(Extracted records)
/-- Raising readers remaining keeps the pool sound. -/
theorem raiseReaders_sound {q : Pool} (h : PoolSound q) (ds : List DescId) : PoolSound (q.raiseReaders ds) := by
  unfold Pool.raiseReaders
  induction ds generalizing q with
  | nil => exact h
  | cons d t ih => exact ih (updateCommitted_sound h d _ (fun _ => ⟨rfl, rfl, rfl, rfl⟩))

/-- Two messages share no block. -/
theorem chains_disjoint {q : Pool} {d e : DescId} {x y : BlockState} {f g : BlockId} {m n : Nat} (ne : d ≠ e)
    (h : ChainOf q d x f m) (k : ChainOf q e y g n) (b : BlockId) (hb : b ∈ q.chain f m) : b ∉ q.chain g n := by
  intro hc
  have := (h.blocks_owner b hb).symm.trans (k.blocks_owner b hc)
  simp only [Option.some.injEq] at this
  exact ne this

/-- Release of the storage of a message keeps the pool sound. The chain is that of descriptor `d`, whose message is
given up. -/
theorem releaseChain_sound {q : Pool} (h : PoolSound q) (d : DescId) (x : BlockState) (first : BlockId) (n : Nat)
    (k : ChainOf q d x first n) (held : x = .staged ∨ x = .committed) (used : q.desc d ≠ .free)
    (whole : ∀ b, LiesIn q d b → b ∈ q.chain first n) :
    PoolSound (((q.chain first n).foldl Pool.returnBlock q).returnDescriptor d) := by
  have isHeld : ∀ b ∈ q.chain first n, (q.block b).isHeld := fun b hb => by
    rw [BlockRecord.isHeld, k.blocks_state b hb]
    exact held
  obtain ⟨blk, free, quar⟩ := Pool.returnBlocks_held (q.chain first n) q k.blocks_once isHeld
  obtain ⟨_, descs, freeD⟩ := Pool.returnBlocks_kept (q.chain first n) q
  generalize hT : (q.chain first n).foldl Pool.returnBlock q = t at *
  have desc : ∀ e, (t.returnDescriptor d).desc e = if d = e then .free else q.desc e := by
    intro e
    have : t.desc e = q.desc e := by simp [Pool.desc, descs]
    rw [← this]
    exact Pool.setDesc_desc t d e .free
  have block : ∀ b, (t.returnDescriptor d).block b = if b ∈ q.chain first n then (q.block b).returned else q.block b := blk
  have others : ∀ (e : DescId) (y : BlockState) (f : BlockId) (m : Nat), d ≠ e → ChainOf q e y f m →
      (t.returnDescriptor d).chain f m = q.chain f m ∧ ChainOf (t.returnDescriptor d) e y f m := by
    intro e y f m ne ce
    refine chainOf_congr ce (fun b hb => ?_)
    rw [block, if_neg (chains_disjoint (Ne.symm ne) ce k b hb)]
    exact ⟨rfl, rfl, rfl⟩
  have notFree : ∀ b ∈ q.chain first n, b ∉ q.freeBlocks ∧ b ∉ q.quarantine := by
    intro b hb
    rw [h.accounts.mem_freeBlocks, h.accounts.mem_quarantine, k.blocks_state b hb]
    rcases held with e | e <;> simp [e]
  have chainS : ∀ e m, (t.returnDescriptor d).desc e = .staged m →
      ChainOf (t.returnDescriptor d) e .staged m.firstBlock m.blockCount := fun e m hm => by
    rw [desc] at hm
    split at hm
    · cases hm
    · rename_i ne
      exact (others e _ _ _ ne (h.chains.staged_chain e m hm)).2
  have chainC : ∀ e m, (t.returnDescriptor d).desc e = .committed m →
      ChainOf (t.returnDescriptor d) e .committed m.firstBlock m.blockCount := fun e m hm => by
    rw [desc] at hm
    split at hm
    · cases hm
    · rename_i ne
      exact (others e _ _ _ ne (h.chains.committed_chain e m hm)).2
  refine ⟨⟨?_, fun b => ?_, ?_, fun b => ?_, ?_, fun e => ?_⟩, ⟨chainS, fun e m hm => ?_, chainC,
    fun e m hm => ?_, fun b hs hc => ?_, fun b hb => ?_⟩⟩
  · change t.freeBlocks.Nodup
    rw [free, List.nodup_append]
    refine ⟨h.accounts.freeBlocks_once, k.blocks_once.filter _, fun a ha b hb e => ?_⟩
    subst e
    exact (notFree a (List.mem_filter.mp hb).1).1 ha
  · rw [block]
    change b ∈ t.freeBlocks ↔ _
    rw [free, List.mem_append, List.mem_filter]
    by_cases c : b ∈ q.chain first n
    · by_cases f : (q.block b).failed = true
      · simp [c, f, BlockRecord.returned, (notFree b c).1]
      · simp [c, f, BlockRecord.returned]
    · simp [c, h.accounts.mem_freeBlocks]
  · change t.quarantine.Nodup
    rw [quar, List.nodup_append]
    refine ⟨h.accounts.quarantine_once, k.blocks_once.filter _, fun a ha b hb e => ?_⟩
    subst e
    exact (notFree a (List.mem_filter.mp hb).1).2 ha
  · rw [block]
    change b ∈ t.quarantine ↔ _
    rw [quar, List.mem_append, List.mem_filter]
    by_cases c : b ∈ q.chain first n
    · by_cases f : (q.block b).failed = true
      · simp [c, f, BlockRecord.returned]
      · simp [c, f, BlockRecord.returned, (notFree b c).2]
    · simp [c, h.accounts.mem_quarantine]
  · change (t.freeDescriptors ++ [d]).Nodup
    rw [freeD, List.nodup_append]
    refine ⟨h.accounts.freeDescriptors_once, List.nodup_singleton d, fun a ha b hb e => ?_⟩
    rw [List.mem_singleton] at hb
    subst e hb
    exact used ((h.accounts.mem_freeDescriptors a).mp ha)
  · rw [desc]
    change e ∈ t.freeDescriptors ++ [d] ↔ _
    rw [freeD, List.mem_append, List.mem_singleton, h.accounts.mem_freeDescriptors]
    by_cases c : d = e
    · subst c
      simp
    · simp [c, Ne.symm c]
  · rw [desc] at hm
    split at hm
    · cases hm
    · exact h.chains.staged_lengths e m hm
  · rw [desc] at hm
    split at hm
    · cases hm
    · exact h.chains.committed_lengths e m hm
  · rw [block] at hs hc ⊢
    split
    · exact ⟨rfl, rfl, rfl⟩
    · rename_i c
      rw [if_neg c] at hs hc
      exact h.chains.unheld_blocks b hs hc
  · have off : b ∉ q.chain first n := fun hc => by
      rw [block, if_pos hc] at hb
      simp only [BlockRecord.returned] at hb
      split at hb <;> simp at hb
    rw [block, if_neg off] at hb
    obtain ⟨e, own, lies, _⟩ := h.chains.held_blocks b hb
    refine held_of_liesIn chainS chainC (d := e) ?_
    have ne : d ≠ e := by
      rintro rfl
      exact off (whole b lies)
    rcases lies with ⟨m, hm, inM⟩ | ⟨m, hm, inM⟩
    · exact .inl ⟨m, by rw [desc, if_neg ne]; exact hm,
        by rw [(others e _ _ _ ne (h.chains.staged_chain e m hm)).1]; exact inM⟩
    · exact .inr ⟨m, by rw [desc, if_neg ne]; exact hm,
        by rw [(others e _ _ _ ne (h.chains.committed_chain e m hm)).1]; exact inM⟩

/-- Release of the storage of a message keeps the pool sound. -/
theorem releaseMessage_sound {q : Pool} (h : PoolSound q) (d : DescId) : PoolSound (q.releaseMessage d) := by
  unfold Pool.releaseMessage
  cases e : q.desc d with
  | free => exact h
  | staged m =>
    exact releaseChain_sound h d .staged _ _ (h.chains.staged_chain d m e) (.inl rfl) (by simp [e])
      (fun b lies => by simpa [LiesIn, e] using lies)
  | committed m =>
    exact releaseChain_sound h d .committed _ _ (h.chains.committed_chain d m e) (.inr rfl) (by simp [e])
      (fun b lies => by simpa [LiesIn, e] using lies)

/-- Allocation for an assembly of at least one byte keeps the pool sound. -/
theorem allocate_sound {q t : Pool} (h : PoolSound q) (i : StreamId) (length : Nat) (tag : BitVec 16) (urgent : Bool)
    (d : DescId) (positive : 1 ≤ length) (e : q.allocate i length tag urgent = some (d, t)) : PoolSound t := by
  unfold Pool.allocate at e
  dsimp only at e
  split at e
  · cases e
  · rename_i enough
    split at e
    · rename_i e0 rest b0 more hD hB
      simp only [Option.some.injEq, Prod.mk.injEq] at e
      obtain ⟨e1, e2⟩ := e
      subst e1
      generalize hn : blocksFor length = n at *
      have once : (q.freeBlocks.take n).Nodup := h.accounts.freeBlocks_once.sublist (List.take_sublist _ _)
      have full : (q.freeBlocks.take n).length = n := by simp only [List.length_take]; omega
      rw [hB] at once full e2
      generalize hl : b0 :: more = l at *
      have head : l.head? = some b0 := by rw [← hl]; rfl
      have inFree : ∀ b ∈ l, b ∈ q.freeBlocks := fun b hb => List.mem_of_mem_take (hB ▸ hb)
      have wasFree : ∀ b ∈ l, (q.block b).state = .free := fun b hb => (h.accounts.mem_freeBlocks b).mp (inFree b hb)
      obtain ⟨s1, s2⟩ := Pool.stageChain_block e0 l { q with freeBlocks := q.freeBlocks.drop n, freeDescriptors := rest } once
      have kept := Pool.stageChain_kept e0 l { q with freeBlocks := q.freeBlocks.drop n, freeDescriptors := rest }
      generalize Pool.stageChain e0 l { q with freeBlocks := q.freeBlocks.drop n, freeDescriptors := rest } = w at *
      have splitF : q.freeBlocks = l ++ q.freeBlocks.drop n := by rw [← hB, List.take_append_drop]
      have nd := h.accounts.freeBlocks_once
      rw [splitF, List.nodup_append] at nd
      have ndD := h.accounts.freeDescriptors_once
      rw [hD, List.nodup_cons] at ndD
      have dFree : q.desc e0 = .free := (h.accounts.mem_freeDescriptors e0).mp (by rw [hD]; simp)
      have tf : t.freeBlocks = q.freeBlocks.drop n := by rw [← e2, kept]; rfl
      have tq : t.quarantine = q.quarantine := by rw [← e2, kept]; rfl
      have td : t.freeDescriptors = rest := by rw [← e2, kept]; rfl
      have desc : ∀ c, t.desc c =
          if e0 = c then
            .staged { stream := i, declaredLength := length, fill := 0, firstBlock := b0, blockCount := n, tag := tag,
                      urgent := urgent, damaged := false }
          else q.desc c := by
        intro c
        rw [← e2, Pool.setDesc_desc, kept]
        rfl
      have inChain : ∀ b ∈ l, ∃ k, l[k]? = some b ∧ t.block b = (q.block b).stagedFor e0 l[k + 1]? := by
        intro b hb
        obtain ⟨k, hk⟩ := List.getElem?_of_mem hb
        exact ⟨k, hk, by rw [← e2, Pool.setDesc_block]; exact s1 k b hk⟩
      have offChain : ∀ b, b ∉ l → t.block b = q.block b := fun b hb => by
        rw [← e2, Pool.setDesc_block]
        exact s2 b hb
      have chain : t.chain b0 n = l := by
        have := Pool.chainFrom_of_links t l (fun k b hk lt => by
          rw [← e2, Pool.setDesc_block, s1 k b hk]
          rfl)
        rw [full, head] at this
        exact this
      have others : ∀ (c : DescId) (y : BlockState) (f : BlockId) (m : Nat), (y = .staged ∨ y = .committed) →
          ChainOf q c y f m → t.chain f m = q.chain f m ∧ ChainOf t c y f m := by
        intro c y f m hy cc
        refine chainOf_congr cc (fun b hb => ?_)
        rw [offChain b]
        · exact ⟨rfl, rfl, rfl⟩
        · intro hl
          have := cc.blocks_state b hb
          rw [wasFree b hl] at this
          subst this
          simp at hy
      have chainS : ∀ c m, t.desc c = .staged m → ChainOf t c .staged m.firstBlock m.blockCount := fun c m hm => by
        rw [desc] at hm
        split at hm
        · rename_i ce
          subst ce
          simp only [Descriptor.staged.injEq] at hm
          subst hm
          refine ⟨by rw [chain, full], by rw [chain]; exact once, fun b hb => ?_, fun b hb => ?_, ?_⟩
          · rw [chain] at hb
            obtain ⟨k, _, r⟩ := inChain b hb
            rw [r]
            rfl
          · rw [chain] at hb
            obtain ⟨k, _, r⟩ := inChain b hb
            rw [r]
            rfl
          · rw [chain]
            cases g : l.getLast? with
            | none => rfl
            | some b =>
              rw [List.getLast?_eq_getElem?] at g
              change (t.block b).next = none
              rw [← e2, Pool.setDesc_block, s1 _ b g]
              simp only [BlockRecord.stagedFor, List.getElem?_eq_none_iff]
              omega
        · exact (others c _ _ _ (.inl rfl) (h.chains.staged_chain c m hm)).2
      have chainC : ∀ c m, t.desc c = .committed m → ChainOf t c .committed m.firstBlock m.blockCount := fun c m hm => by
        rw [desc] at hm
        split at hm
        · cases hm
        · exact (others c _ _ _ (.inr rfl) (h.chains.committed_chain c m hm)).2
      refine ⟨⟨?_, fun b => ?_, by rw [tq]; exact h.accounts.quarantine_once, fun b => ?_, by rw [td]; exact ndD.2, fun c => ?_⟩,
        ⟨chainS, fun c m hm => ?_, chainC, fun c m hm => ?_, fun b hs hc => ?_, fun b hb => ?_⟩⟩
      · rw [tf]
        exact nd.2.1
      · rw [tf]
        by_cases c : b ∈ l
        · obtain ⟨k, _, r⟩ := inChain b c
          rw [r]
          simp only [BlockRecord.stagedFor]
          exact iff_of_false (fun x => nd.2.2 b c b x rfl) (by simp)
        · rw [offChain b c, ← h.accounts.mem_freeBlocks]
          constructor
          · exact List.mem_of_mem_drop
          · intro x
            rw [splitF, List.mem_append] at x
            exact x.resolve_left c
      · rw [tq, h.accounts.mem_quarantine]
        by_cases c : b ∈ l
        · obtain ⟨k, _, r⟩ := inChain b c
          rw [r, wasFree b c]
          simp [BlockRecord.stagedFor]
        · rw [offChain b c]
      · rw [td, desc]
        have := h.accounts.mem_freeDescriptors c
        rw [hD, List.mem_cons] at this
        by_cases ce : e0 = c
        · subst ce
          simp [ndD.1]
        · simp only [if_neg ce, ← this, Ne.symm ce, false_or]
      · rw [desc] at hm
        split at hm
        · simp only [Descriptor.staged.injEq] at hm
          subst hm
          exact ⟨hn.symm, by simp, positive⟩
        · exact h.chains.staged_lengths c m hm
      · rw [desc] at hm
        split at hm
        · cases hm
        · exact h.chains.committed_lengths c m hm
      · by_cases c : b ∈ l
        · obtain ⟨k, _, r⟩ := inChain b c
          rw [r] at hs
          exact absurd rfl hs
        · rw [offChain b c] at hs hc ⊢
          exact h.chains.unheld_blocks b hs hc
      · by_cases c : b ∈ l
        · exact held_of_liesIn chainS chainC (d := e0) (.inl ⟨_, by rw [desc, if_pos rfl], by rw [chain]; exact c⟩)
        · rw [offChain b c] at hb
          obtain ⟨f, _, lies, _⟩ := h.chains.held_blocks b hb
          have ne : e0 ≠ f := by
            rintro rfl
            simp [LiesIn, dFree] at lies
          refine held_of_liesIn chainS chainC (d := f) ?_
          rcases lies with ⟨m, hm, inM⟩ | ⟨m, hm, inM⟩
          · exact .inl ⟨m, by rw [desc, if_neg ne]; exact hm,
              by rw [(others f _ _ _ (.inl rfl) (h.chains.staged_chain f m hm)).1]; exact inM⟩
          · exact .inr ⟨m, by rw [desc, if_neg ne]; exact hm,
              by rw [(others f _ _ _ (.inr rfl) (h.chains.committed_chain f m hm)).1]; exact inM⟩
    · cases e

* What to work on
Quote in full each line from the top of the records above through the line with "BlockId) (n : Nat)"; stop after that line.

* Solution to this exercise
/-- Raising readers remaining keeps the pool sound. -/
theorem raiseReaders_sound {q : Pool} (h : PoolSound q) (ds : List DescId) : PoolSound (q.raiseReaders ds) := by
  unfold Pool.raiseReaders
  induction ds generalizing q with
  | nil => exact h
  | cons d t ih => exact ih (updateCommitted_sound h d _ (fun _ => ⟨rfl, rfl, rfl, rfl⟩))

/-- Two messages share no block. -/
theorem chains_disjoint {q : Pool} {d e : DescId} {x y : BlockState} {f g : BlockId} {m n : Nat} (ne : d ≠ e)
    (h : ChainOf q d x f m) (k : ChainOf q e y g n) (b : BlockId) (hb : b ∈ q.chain f m) : b ∉ q.chain g n := by
  intro hc
  have := (h.blocks_owner b hb).symm.trans (k.blocks_owner b hc)
  simp only [Option.some.injEq] at this
  exact ne this

/-- Release of the storage of a message keeps the pool sound. The chain is that of descriptor `d`, whose message is
given up. -/
theorem releaseChain_sound {q : Pool} (h : PoolSound q) (d : DescId) (x : BlockState) (first : BlockId) (n : Nat)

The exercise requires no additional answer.